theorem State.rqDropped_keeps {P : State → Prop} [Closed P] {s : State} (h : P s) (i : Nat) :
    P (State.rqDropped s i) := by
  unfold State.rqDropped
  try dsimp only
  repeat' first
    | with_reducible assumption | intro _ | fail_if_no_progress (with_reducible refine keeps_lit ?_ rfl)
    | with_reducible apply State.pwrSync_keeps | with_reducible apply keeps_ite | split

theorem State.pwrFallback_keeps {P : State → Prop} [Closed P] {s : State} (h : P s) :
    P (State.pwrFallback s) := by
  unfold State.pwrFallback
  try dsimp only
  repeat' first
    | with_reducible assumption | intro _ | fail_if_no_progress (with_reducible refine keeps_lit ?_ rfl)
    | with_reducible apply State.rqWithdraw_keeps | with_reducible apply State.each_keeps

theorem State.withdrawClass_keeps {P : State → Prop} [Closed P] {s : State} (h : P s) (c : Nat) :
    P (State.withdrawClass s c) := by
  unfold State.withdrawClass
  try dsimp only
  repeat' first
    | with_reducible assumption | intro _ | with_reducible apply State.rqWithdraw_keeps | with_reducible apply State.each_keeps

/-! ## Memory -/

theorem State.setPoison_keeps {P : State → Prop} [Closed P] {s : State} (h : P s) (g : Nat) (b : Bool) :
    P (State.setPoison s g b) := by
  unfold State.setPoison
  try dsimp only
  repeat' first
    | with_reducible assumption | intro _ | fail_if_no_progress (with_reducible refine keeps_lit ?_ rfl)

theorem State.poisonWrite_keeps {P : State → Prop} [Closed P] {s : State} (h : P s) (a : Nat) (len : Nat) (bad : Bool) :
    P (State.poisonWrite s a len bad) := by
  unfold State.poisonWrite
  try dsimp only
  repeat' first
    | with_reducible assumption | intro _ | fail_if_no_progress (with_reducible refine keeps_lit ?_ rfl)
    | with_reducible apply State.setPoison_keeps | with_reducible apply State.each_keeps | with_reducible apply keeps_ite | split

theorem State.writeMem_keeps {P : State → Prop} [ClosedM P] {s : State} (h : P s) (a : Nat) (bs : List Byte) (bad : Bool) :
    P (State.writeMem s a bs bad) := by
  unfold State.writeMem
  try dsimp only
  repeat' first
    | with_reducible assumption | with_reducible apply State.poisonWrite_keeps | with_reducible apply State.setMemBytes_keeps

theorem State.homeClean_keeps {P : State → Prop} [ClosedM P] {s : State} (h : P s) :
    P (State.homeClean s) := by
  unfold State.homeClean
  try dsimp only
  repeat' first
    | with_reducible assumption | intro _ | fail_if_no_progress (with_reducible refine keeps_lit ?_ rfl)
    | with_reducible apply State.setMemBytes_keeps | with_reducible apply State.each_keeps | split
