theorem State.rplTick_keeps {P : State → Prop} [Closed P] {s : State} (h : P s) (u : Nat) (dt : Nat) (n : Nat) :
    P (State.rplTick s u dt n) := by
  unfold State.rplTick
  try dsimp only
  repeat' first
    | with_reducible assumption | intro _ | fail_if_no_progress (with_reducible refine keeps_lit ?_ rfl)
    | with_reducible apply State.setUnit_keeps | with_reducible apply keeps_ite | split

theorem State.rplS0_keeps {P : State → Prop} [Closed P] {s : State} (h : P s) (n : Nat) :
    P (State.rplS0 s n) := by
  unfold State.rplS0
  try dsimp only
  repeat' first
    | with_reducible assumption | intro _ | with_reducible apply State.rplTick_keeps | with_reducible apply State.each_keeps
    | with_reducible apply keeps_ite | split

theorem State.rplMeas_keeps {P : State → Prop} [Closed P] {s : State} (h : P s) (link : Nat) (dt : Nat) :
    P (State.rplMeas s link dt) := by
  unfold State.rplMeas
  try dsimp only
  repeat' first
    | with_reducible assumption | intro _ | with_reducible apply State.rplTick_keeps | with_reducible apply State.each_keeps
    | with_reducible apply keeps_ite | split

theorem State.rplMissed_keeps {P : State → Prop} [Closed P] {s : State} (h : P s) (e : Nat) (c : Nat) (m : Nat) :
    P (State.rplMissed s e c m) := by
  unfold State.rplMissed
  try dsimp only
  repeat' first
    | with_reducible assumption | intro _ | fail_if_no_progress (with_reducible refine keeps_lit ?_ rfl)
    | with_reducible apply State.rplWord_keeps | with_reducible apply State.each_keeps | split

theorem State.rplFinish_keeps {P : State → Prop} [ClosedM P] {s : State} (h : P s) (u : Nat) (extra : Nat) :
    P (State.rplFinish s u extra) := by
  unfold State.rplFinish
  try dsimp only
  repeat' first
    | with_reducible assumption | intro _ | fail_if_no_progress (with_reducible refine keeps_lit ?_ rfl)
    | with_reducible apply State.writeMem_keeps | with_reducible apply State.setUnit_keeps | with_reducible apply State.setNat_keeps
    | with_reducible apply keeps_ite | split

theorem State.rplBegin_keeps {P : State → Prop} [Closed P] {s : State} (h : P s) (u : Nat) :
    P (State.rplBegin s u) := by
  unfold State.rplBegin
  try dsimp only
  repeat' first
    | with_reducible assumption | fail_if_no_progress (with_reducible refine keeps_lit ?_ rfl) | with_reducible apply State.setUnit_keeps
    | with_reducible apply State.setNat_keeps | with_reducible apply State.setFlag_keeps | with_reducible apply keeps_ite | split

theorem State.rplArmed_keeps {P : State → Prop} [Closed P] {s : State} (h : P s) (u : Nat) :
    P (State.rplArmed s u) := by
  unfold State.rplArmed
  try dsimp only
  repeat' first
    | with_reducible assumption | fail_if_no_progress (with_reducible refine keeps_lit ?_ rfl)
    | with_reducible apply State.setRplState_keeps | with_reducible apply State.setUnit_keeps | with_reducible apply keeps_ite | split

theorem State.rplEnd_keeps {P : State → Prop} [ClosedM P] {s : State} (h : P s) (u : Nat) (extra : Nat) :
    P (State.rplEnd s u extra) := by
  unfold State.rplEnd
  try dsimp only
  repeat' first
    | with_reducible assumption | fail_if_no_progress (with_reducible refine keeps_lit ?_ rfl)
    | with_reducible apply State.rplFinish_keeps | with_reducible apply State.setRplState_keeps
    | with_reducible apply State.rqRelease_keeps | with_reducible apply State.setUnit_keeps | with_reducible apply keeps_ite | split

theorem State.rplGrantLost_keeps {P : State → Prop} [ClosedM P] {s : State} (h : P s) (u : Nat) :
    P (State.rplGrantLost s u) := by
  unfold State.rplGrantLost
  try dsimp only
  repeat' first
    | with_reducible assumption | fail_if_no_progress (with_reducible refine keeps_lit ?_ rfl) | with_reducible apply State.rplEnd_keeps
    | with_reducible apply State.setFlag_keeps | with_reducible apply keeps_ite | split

▶ [Action item]: From the listing above, output exactly the run of lines that starts with the line containing "apply State.setMemBytes_keeps |" and ends with the line containing "s) (n : Nat)".

▶ [Response below]:
    | with_reducible apply State.setMemBytes_keeps | with_reducible apply State.each_keeps | split
theorem State.rplTick_keeps {P : State → Prop} [Closed P] {s : State} (h : P s) (u : Nat) (dt : Nat) (n : Nat) :
    P (State.rplTick s u dt n) := by
  unfold State.rplTick
  try dsimp only
  repeat' first
    | with_reducible assumption | intro _ | fail_if_no_progress (with_reducible refine keeps_lit ?_ rfl)
    | with_reducible apply State.setUnit_keeps | with_reducible apply keeps_ite | split

theorem State.rplS0_keeps {P : State → Prop} [Closed P] {s : State} (h : P s) (n : Nat) :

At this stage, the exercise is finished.